Model also adjusted for age at cirrhosis diagnosis, race/ethnicity, diabetes, HIV, renal failure, and living in rural, or high rural area at cohort entry

Defined as development of hepatic encephalopathy, ascites, hepatorenal syndrome, viral hepatitis with coma, or hepatocellular carcinoma after cohort entry

In univariate analysis, GI or hepatology clinic visit before screening EGD (OR 2.01, 95 % CI 1.70–2.39) and ever had a decompensation event (OR 2.12, 95 % CI 1.85–2.43) were positively associated with receiving EV screening within 1 year, while Black race (OR 0.63, 95 % CI 0.53–0.75), comorbidities including cardiovascular (OR 0.81, 95 % CI 0.70–0.94), and mental health diagnosis (OR 0.82, 95 % CI 0.71–0.94) were negatively associated with receiving EV screening within 1 year. In multivariate analysis, GI or hepatology clinic visit before screening EGD (OR 2.07, 95 % CI 1.73–2.46) and a decompensation event (OR 1.16, 95 % CI 1.01–1.32) were positively associated with receiving EV screening within 1 year, while cardiovascular (OR 0.81, 95 % CI 0.69–0.95), respiratory (OR 0.85, 95 % CI 0.72–0.99), and mental health (OR 0.79, 95 % CI 0.68–0.91) comorbidities were negatively associated.

Discussion

This is the first large population-based cohort study to look at the practice of EV screening in patients with newly diagnosed cirrhosis. We found that only one-third of all veterans with HCV cirrhosis received an EGD within a year of diagnosis as per the recommendations of practice guidelines. Further, 46 % of patients with cirrhosis never received an EGD after a median follow-up of 6 years. We were able to identify that a GI/hepatology visit and lack of cardiovascular, respiratory, and psychiatric comorbidities were associated with receiving EV screening within 1 year of cirrhosis diagnosis that may allow for the development of educational strategies aimed to increase EV screening uptake by clinicians caring for patients with cirrhosis.

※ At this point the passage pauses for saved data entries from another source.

theorem receiveWordAt_of_not_fits (w : Word) (s : State) : receiveWordAt w false s = .fault .wordNotPresent := rfl

theorem receiveWordAt_of_absent {w : Word} (fits : Bool) {s : State}
    (h : (s.hsState ≠ .poll ∧ s.hsState ≠ .ack) ∨ (s.hsState = .poll ∧ s.fromhost ≠ w) ∨
      (s.hsState = .ack ∧ s.respWord ≠ w) ∨ w = 0) : receiveWordAt w fits s = .fault .wordNotPresent := by
  unfold receiveWordAt
  rw [if_neg, if_neg] <;> simp only [Bool.and_eq_true, decide_eq_true_eq, wordPresent_iff] <;>
    rintro ⟨⟨⟨-, hne⟩, hstate⟩, rfl⟩ <;> exact hne (by simpa [hstate] using h)

/-! ## The result a captured word gives -/

/-- A word with the sentinel as payload reads as `None`, any other as `Some` of its low byte (R203). -/
theorem readResult_packWord (p : Params) (d : Device) (c : Command) (q : Payload) :
    readResult p (packWord d c q) = if q = p.emptyPayload then none else some (q.extractLsb' 0 8) := by
  rw [readResult_eq, lowByte_eq, payloadOf_packWord]

theorem extractLsb'_packByte (u : BitVec 40) (b : Byte) : (packByte u b).extractLsb' 0 8 = b := by
  have h := lowByte_packWord 0 0 u b
  rwa [lowByte_eq, payloadOf_packWord] at h

end Sys2Proof.Machine

namespace Sys2Proof.Proofs.Words

open Sys2Proof Sys2Proof.Machine

/-- Settles O9: each of the three rows is the taking of its word, whose effect is `State.takeRequest`. -/
theorem requestWordsAreTakenByTheHost : Obligations.RequestWordsAreTakenByTheHost := by
  intro s i w hrow hw hto hne hpend howed
  have hc : channelOf i = some .tohost := by
    obtain ⟨d, c, q, rfl⟩ | ⟨r, rfl⟩ | ⟨r, b, rfl⟩ := hrow <;> rfl
  obtain ⟨hmem, hctrl, hcaller, hrest⟩ := s.takeRequest_frame
  subst hto
  exact ⟨s.takeRequest, exec_requestRow_of_standing hw hc rfl hne hpend howed, rfl, rfl, rfl, s.takeRequest_consoleOut_fields,
    rfl, hmem, hctrl, hcaller, hrest, rfl⟩

/-- Settles O10: the word taken is the row's, and the host's classifier knows a console write by bits 63:48. -/
theorem onlyConsoleWritesReachTheConsole : Obligations.OnlyConsoleWritesReachTheConsole := by
  intro s t hp
  refine ⟨fun r b h => ?_, fun r h => ?_, fun d c q hwf h => ?_⟩
  · obtain ⟨hto, -, rfl⟩ := (takeWordAt_next_iff _ s t).1 h
    rw [State.takeRequest_consoleOut, hto, if_pos (isConsoleWrite_packWord s.cfg _), lowByte_packWord]
  · obtain ⟨hto, -, rfl⟩ := (takeWordAt_next_iff _ s t).1 h
    have hwrite := not_write_of_read s.cfg _ hp (isConsoleRead_packWord s.cfg r)
    rw [State.takeRequest_consoleOut, hto, if_neg (by simp [hwrite])]
  · obtain ⟨hto, -, rfl⟩ := (takeWordAt_next_iff _ s t).1 h
    simp only [Instr.wellFormed, Bool.and_eq_true, Bool.not_eq_true'] at hwf
    rw [State.takeRequest_consoleOut, hto, if_neg (by simp [hwf.2])]

/-- Settles O11. -/
theorem zeroWordChangesNothing : Obligations.ZeroWordChangesNothing := by
  intro s
  refine ⟨rfl, fun hto => whenHost_of_not _ s ((not_canTake_iff s).2 (.inl hto)), fun hpoll hfrom => ?_⟩
  exact ⟨s.polled, exec_poll hpoll, (State.polled_fields_of_zero hfrom).1.trans hpoll⟩

/-- Settles O12: the row answers the operation in flight, so it is the POLL that captures its word. -/
theorem responseWordsAreCaptured : Obligations.ResponseWordsAreCaptured := by
  intro s i w hrow hw hne hpoll hfrom
  obtain ⟨k, hc, hk⟩ : ∃ k, channelOf i = some (.fromhost k) ∧ answers k s.op = true := by
    obtain ⟨d, c, q, rfl⟩ | ⟨hop, ⟨d, c, rfl⟩ | ⟨d, c, u, b, rfl⟩⟩ | ⟨hop, d, c, q, rfl⟩ := hrow
    · exact ⟨_, rfl, answers_exchange _⟩
    · exact ⟨_, rfl, hop ▸ answers_self _⟩
    · exact ⟨_, rfl, hop ▸ answers_self _⟩
    · exact ⟨_, rfl, hop ▸ answers_self _⟩
  subst hfrom
  obtain ⟨hstate, hresp⟩ := State.polled_fields_of_ne_zero hne
  exact ⟨s.polled, exec_responseRow_of_polling hw hc hk hne hpoll rfl, hstate, hresp, s.polled_op, s.polled_reqWord,
    s.polled_accesses, s.polled_frame⟩

/-- Settles O13: the row answers the operation in flight, so it is the ACK that completes with `resultOf` of the captured word. -/
theorem responseWordsComplete : Obligations.ResponseWordsComplete := by
  intro s d c q u b hcfg hm hack hne
  have hdone := completedWith_acked s hcfg hm
  refine ⟨fun hop hresp => ?_, fun hop hresp hdata => ?_, fun hop hresp => ?_, fun hresp => ?_⟩
  · refine ⟨s.acked, exec_responseRow_of_captured rfl rfl (hop ▸ answers_self _) hne hack hresp, ?_⟩
    rwa [hop, resultOf_readByte, hresp, readResult_packWord, if_pos rfl] at hdone
  · refine ⟨s.acked, exec_responseRow_of_captured rfl rfl (hop ▸ answers_self _) hne hack hresp, ?_⟩
    rwa [hop, resultOf_readByte, hresp, readResult_packWord, if_neg hdata, extractLsb'_packByte] at hdone
  · refine ⟨s.acked, exec_responseRow_of_captured rfl rfl (hop ▸ answers_self _) hne hack hresp, ?_⟩
    rwa [hop, resultOf_writeByte] at hdone
  · refine ⟨s.acked, exec_responseRow_of_captured rfl rfl (answers_exchange _) hne hack hresp, ?_⟩
    convert hdone using 1
    rw [hresp]
    cases s.op with
    | exchange => rfl
    | writeByte => rfl
    | readByte => exact congrArg Result.read (readResult_packWord s.cfg d c q).symm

This low rate of adherence to EV screening guidelines in patients with cirrhosis has been shown in two smaller studies. In one study, conducted within the VHA, investigators found that only 107/441 (24.3 %) of veterans with cirrhosis received an EGD within 1 year of cirrhosis diagnosis [10]. Similarly, a recent population-based cross-sectional study in an insured non-VHA population revealed that <20 % of patients with cirrhosis received an EGD within 1 year [17]. One potential explanation for the low EV screening rate may be a lack of awareness among the care providers of the value of EV screening in the cirrhotic population. This is supported by our finding that access to a GI/hepatology specialist was associated with receiving EV screening as this group of providers are those most likely to be aware of the practice recommendations and able to facilitate access to endoscopy. This is also supported by work from investigators at the Cleveland Clinic who reviewed their experience with screening 179 patients with cirrhosis for EV recruited from their tertiary care liver clinic and found that 94 % received an EGD [18]. Further, it has been shown that having been seen by a GI specialist was associated with higher quality of care indices for the management of EV [10].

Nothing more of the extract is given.